-
Jehovah is onze HerderDe Wachttoren 2005 | 1 november
-
-
„Ik vrees niets kwaads, want gij zijt met mij”
13. In welk opzicht zijn Davids woorden in Psalm 23:4 vertrouwelijker, en waarom is dat niet verwonderlijk?
13 De tweede reden die David voor zijn vertrouwen geeft, is dat Jehovah zijn schapen beschermt. We lezen: „Al wandel ik ook in het dal van diepe schaduw, ik vrees niets kwaads, want gij zijt met mij; uw stok en uw staf, die vertroosten mij” (Psalm 23:4). Davids woorden worden nu vertrouwelijker doordat hij Jehovah met het voornaamwoord „gij” aanspreekt. Dat is niet verwonderlijk, want David bespreekt hoe God hem geholpen heeft tegenslagen te verduren.
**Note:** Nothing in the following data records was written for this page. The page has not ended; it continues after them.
/-! ### Decoding: the words are written X, OP, A, B -/

theorem test_decode_ld : decode 0b0000000000110011#16 = .ld ⟨3#4, 3#4, 0#8, true, true⟩ := by decide
theorem test_decode_st : decode 0b0000000100010010#16 = .st ⟨1#4, 2#4, 0#8, true, false⟩ := by decide
theorem test_decode_ldx : decode 0b0000001001111000#16 = .ldx ⟨7#4, 15#4, 0xF8#8, true, true⟩ := by decide
theorem test_decode_stx : decode 0b0000001100011000#16 = .stx ⟨1#4, 15#4, 0xF8#8, true, false⟩ := by decide
theorem test_decode_rsv4 : decode 0b0000010000000000#16 = .rsv4 ⟨0#4, 0#4, 0#8, true, false⟩ := by decide
theorem test_decode_jmp : decode 0b0000010100000101#16 = .jmp ⟨0#4, 5#4, 0#8, true, false⟩ := by decide
theorem test_decode_bnn : decode 0b0000011000011100#16 = .bnn ⟨1#4, 15#4, 0xFC#8, true, false⟩ := by decide
theorem test_decode_jr : decode 0b0000011100001110#16 = .jr ⟨0#4, 15#4, 0xFE#8, false, false⟩ := by decide
theorem test_decode_add : decode 0b0000100011111001#16 = .add ⟨15#4, 9#4, 0#8, true, true⟩ := by decide
theorem test_decode_nor : decode 0b0000100100010111#16 = .nor ⟨1#4, 7#4, 0#8, true, true⟩ := by decide
theorem test_decode_addi : decode 0b0000101000010101#16 = .addi ⟨1#4, 15#4, 0x05#8, true, true⟩ := by decide
theorem test_decode_nori : decode 0b0000101100111111#16 = .nori ⟨3#4, 15#4, 0xFF#8, true, true⟩ := by decide
theorem test_decode_addh : decode 0b0000110000010010#16 = .addh ⟨1#4, 2#4, 0#8, true, true⟩ := by decide
theorem test_decode_norh : decode 0b0000110100000000#16 = .norh ⟨0#4, 0#4, 0#8, true, true⟩ := by decide
theorem test_decode_addih : decode 0b0000111001111111#16 = .addih ⟨7#4, 15#4, 0xFF#8, true, true⟩ := by decide
theorem test_decode_norih : decode 0b0000111100010010#16 = .norih ⟨1#4, 15#4, 0x02#8, false, true⟩ := by decide
/-- DC9: bits 15:12 are ignored. -/
theorem test_decode_ignores_top : decode 0b1111101000010101#16 = decode 0b0000101000010101#16 := by decide
theorem test_encode_stx : encode (.stx ⟨1#4, 15#4, 0xF8#8, true, false⟩) = 0x0318#16 := by decide
theorem test_table_word : decodeTableWord 16 0x0512 = some (.jmp ⟨1#4, 2#4, 0#8, true, false⟩) := by decide

/-! ### wellFormed refuses, one term per check -/

theorem test_refuses_readFirst : (Instr.norih ⟨1#4, 15#4, 2#8, true, true⟩).readFirstOk = false := by decide
theorem test_refuses_writeBack : (Instr.st ⟨1#4, 2#4, 0#8, true, true⟩).writeBackOk = false := by decide
theorem test_refuses_secondIndex : (Instr.addi ⟨1#4, 7#4, 5#8, true, true⟩).secondIndexOk = false := by decide
theorem test_refuses_wide_immediate : (Instr.addi ⟨1#4, 15#4, 8#8, true, true⟩).immediateOk = false := by decide
theorem test_refuses_reg_immediate : (Instr.add ⟨1#4, 2#4, 1#8, true, true⟩).immediateOk = false := by decide
theorem test_refused_wellFormed : (Instr.addi ⟨1#4, 15#4, 8#8, true, true⟩).wellFormed = false := by decide

/-! ### One step on a small state -/

/-- The reset state with r1, r2, r7 and the RAM given. -/
def small (r1 r2 r7 : Byte) (m : Memory) : State :=
  { State.reset with regs := ⟨r1, r2, 0#8, 0#8, 0#8, 0#8, r7⟩, mem := m }

/-- Executing the word answers a next state that the test accepts. -/
def runs (w : Word) (s : State) (p : State → Bool) : Bool :=
  match exec (decode w) s with
  | .next t => p t
  | _ => false

/-- LS1. -/
theorem test_ld : runs 0x0012#16 (small 0#8 0xF3#8 0#8 [(0xF3, 0x5C#8)]) (fun t => t.regs.r1 == 0x5C#8) = true := by decide
/-- LS15: the load into r0 still consumes the byte. -/
theorem test_ld_r0_consumes :
    runs 0x0000#16 { small 0#8 0#8 0#8 [] with port0 := ⟨some 0x77#8, none⟩ }
      (fun t => t.port0.inbound == none && t.regs == State.reset.regs && t.events == []) = true := by decide
/-- LS5. -/
theorem test_st_port : runs 0x0112#16 (small 0x5C#8 0x03#8 0#8 []) (fun t => t.port1.outbound == some 0x5C#8) = true := by decide
/-- LS4. -/
theorem test_st_ram : runs 0x0112#16 (small 0x5C#8 0xF3#8 0#8 []) (fun t => t.mem == [(0xF3, 0x5C#8)]) = true := by decide
/-- LS9: the address wraps to 0x00, whose slot is empty. -/
theorem test_ldx_wraps :
    runs 0x0231#16 (small 0#8 0#8 0xFF#8 [(0xF0, 0x44#8)])
      (fun t => t.regs.r3 == 0#8 && t.events == [.readEmptyPort .port0]) = true := by decide
/-- LS14: the base is read before it is overwritten. -/
theorem test_ldx_base_first :
    runs 0x0278#16 (small 0#8 0#8 0xF8#8 [(0xF0, 0x9A#8)]) (fun t => t.regs.r7 == 0x9A#8) = true := by decide
/-- LS11. -/
theorem test_stx_wraps :
    runs 0x0323#16 (small 0#8 0x66#8 0xFE#8 []) (fun t => t.port0.outbound == some 0x66#8) = true := by decide
/-- LS12. -/
theorem test_stx_ram : runs 0x0328#16 (small 0#8 0x0F#8 0#8 []) (fun t => t.mem == [(0xF8, 0x0F#8)]) = true := by decide
/-- CT4 and 42_control.md R122's example: `BNN r1, -4` executing with pc = 5 goes to 1. -/
theorem test_bnn_taken :
    runs 0x061C#16 { small 0x7F#8 0#8 0#8 [] with pc := 5#8 } (fun t => t.pc == 1#8) = true := by decide
/-- CT4. -/
theorem test_bnn_not_taken :
    runs 0x061C#16 { small 0x80#8 0#8 0#8 [] with pc := 5#8 } (fun t => t.pc == 6#8) = true := by decide
/-- P4 step 4. -/
theorem test_jmp : runs 0x0502#16 { small 0#8 6#8 0#8 [] with pc := 3#8 } (fun t => t.pc == 6#8) = true := by decide
/-- CT1: `JR -4` executing with pc = 3 goes to 0xFF. -/
theorem test_jr_wraps : runs 0x071C#16 { small 0#8 0#8 0#8 [] with pc := 3#8 } (fun t => t.pc == 0xFF#8) = true := by decide
/-- RF6: indices 15 and 9 are r7 and r1. -/
theorem test_add_aliases :
    runs 0x08F9#16 (small 0x10#8 0#8 0x22#8 []) (fun t => t.regs.r7 == 0x32#8 && t.regs.r1 == 0x10#8) = true := by decide
/-- A3. -/
theorem test_add_wraps : runs 0x0812#16 (small 0xFF#8 1#8 0#8 []) (fun t => t.regs.r1 == 0#8) = true := by decide
/-- A9. -/
theorem test_nor : runs 0x0912#16 (small 0x7F#8 1#8 0#8 []) (fun t => t.regs.r1 == 0x80#8) = true := by decide
/-- A30. -/
theorem test_addi_negative : runs 0x0A18#16 (small 0#8 0#8 0#8 []) (fun t => t.regs.r1 == 0xF8#8) = true := by decide
/-- A42. -/
theorem test_nori : runs 0x0B15#16 (small 0x0A#8 0#8 0#8 []) (fun t => t.regs.r1 == 0xF0#8) = true := by decide
/-- A16. -/
theorem test_addh_keeps_sign : runs 0x0C12#16 (small 0x7F#8 1#8 0#8 []) (fun t => t.regs.r1 == 0xC0#8) = true := by decide
/-- A17: the carry is lost before halving. -/
theorem test_addh_loses_carry : runs 0x0C12#16 (small 0xFF#8 1#8 0#8 []) (fun t => t.regs.r1 == 0#8) = true := by decide
/-- A25. -/
theorem test_norh : runs 0x0D12#16 (small 0x80#8 0x80#8 0#8 []) (fun t => t.regs.r1 == 0x3F#8) = true := by decide
/-- A49. -/
theorem test_addih : runs 0x0E17#16 (small 0x7C#8 0#8 0#8 []) (fun t => t.regs.r1 == 0xC1#8) = true := by decide
/-- A56: the old r1 is not read. -/
theorem test_norih : runs 0x0F11#16 (small 0x7F#8 0#8 0#8 []) (fun t => t.regs.r1 == 0xFF#8) = true := by decide
/-- A54. -/
theorem test_norih_negative : runs 0x0F18#16 (small 0#8 0#8 0#8 []) (fun t => t.regs.r1 == 0x03#8) = true := by decide
/-- CT7: step 3 sets FATAL and keeps pc = 2 and the latches. -/
theorem test_rsv4 :
    (match step (State.reset.withFetchWord 16 0x0400) with
      | .next t => t.fatal && t.pc == 2#8 && t.dl == some (.rsv4 ⟨0#4, 0#4, 0#8, true, false⟩) && t.regs == State.reset.regs
      | _ => false) = true := by decide
/-- W1 step 3. -/
theorem test_first_instruction :
    (match step (State.reset.withFetchWord 16 0x0A15) with
      | .next t => t.regs.r1 == 5#8 && t.pc == 3#8
      | _ => false) = true := by decide

/-! ### The controller and the host's side -/

/-- M6, M8. -/
theorem test_status_full : (memRead 0x01#8 { State.reset with port0 := ⟨some 5#8, none⟩ }).1 = 0x03#8 := by decide
theorem test_status_out_full : (memRead 0x03#8 { State.reset with port1 := ⟨none, some 0x99#8⟩ }).1 = 0x00#8 := by decide
/-- M11, M20: the last unmapped address. -/
theorem test_unmapped_read : memRead 0xEF#8 State.reset = (0#8, { State.reset with events := [.readUnmapped 0xEF#8] }) := by decide
theorem test_unmapped_write :
    memWrite 0xEF#8 0x55#8 State.reset = { State.reset with events := [.writeUnmapped 0xEF#8] } := by decide
/-- M22, and a write of 0 takes the entry out again. -/
theorem test_ram_canonical : (memWrite 0xFF#8 0#8 (memWrite 0xFF#8 1#8 State.reset)).mem = [] := by decide
/-- HP6: the two calls touch different slots. -/
theorem test_host_slots :
    (match portWrite 0 0x10#8 State.reset with
      | .next t => (match portRead 0 t with
        | .next (b, u) => b == none && u.port0.inbound == some 0x10#8
        | _ => false)
      | _ => false) = true := by decide
theorem test_reset_canonical : Memory.wf State.reset.mem ∧ Rom.wf State.reset.rom := by decide
/-- The word and the spelling of 41_load_store.md R112's example. -/
theorem test_assemble : assemble (.ldx 3#3 0xF#4) = 0x023F#16 := by decide
theorem test_spelling : asmText (.ldx 3#3 0xF#4) = "LDX r3, [r7-1]" := by decide

/-! ### Witnesses: what the obligations suppose can be met -/

/-- DecodeOfEncode. -/
theorem witness_wellFormed : (Instr.addi ⟨15#4, 15#4, 0xF8#8, true, true⟩).wellFormed = true := by decide
/-- DescriptorFields, OperandRead: an immediate word, a gated one, one that writes back nothing, and a register word. -/
theorem witness_forms : (0x0F12#16).getLsbD 9 = true ∧ ((0x0F12#16).extractLsb' 8 3 : BitVec 3) = 7#3 ∧
    ((0x0505#16).extractLsb' 8 4 : Nibble) ∈ [1#4, 3#4, 4#4, 5#4, 6#4, 7#4] ∧ (0x0812#16).getLsbD 9 = false := by decide
/-- RegisterFileReadsAndWrites: a discarding index, and two names of one cell. -/
theorem witness_indices : regIndex 8#4 = 0#3 ∧ regIndex 15#4 = regIndex 7#4 := by decide
/-- ControllerReads: each clause, the ranges at their ends. -/
theorem witness_reads_full : (({ State.reset with port0 := ⟨some 1#8, none⟩ } : State).port .port0).inbound = some 1#8 := by decide
theorem witness_reads_empty : (State.reset.port .port1).inbound = none := by decide
theorem witness_reads_ranges : 0x04 ≤ (0x04#8).toNat ∧ (0xEF#8).toNat ≤ 0xEF ∧ 0xF0 ≤ (0xF0#8).toNat := by decide
/-- RamCells, StStoresIndirect, StxStoresIndexed. -/
theorem witness_ram : Memory.wf [(0xF0, 1#8), (0xFF, 2#8)] ∧ 0xF0 ≤ (0xFF#8).toNat := by decide
/-- StStoresIndirect, region by region at the ends of each (M14 to M22): what the step of `ST r1, [r2]` leaves for x[2] at the address. -/
def storesAt (a : Byte) (p : State → Bool) : Bool := runs 0x0112#16 (small 0x5C#8 a 0#8 []) p
theorem witness_st_unmapped :
    ([0x00#8, 0x02#8, 0x04#8, 0xEF#8].all fun a =>
      storesAt a (fun t => t.events == [.writeUnmapped a] && t.mem == [] && t.port0 == ⟨none, none⟩ && t.port1 == ⟨none, none⟩)) =
      true := by decide
theorem witness_st_mapped :
    ([0xF0#8, 0xFF#8].all fun a => storesAt a (fun t => t.events == [] && t.mem == [(a.toNat, 0x5C#8)])) = true ∧
    storesAt 0x01#8 (fun t => t.events == [] && t.mem == [] && t.port0 == ⟨none, some 0x5C#8⟩) = true ∧
    storesAt 0x03#8 (fun t => t.events == [] && t.mem == [] && t.port1 == ⟨none, some 0x5C#8⟩) = true := by decide
/-- StxStoresIndexed at an even port address and at both ends of the unmapped region: `STX r2, [r7-1]` with x[7] one above. -/
theorem witness_stx_unmapped :
    ([0x00#8, 0x02#8, 0x04#8, 0xEF#8].all fun a =>
      runs 0x032F#16 (small 0#8 0x66#8 (a + 1#8) []) (fun t => t.events == [.writeUnmapped a] && t.mem == [])) = true := by decide
/-- UnmappedWritesOnlyReport: each alternative. -/
theorem witness_unmapped : (0x02#8 = 0x00#8 ∨ 0x02#8 = 0x02#8 ∨ (0x04 ≤ (0x02#8).toNat ∧ (0x02#8).toNat ≤ 0xEF)) ∧
    (0x04 ≤ (0xEF#8).toNat ∧ (0xEF#8).toNat ≤ 0xEF) := by decide
/-- The statements about one opcode, LdLoadsIndirect to NorihIgnoresOldRegister, with bits 15:12 set in some. -/
theorem witness_opcodes : fieldOp 0x0012#16 = 0x0#4 ∧ fieldOp 0x0112#16 = 0x1#4 ∧ fieldOp 0xF23F#16 = 0x2#4 ∧
    fieldOp 0x0323#16 = 0x3#4 ∧ fieldOp 0x84FF#16 = 0x4#4 ∧ fieldOp 0x0505#16 = 0x5#4 ∧ fieldOp 0x061C#16 = 0x6#4 ∧
    fieldOp 0x070E#16 = 0x7#4 ∧ fieldOp 0x08F9#16 = 0x8#4 ∧ fieldOp 0x0912#16 = 0x9#4 ∧ fieldOp 0xFA15#16 = 0xA#4 ∧
    fieldOp 0x0B3F#16 = 0xB#4 ∧ fieldOp 0x0C12#16 = 0xC#4 ∧ fieldOp 0x0D00#16 = 0xD#4 ∧ fieldOp 0x0E7F#16 = 0xE#4 ∧
    fieldOp 0x0F12#16 = 0xF#4 := by decide
/-- PseudoInstructionEffects: MOV between two registers. -/
theorem witness_mov : (1#3 : AsmReg) ≠ 2#3 := by decide
/-- BnnBranchesOnClearSign, transferTarget: both sides of the condition. -/
theorem witness_signs : (0x7F#8).getLsbD 7 = false ∧ (0x80#8).getLsbD 7 = true := by decide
David was door heel wat donkere dalen gegaan — soms was zelfs zijn leven in gevaar geweest. Maar hij liet zich niet door vrees beheersen, want hij was zich ervan bewust dat God met hem was — gereed om dadelijk met Zijn „stok” en „staf” in actie te komen. Het besef dat hij zo beschermd werd, vertroostte David en versterkte ongetwijfeld zijn band met Jehovah.b
14. Welke verzekering geeft de bijbel ons betreffende Jehovah’s bescherming, maar wat betekent dat niet?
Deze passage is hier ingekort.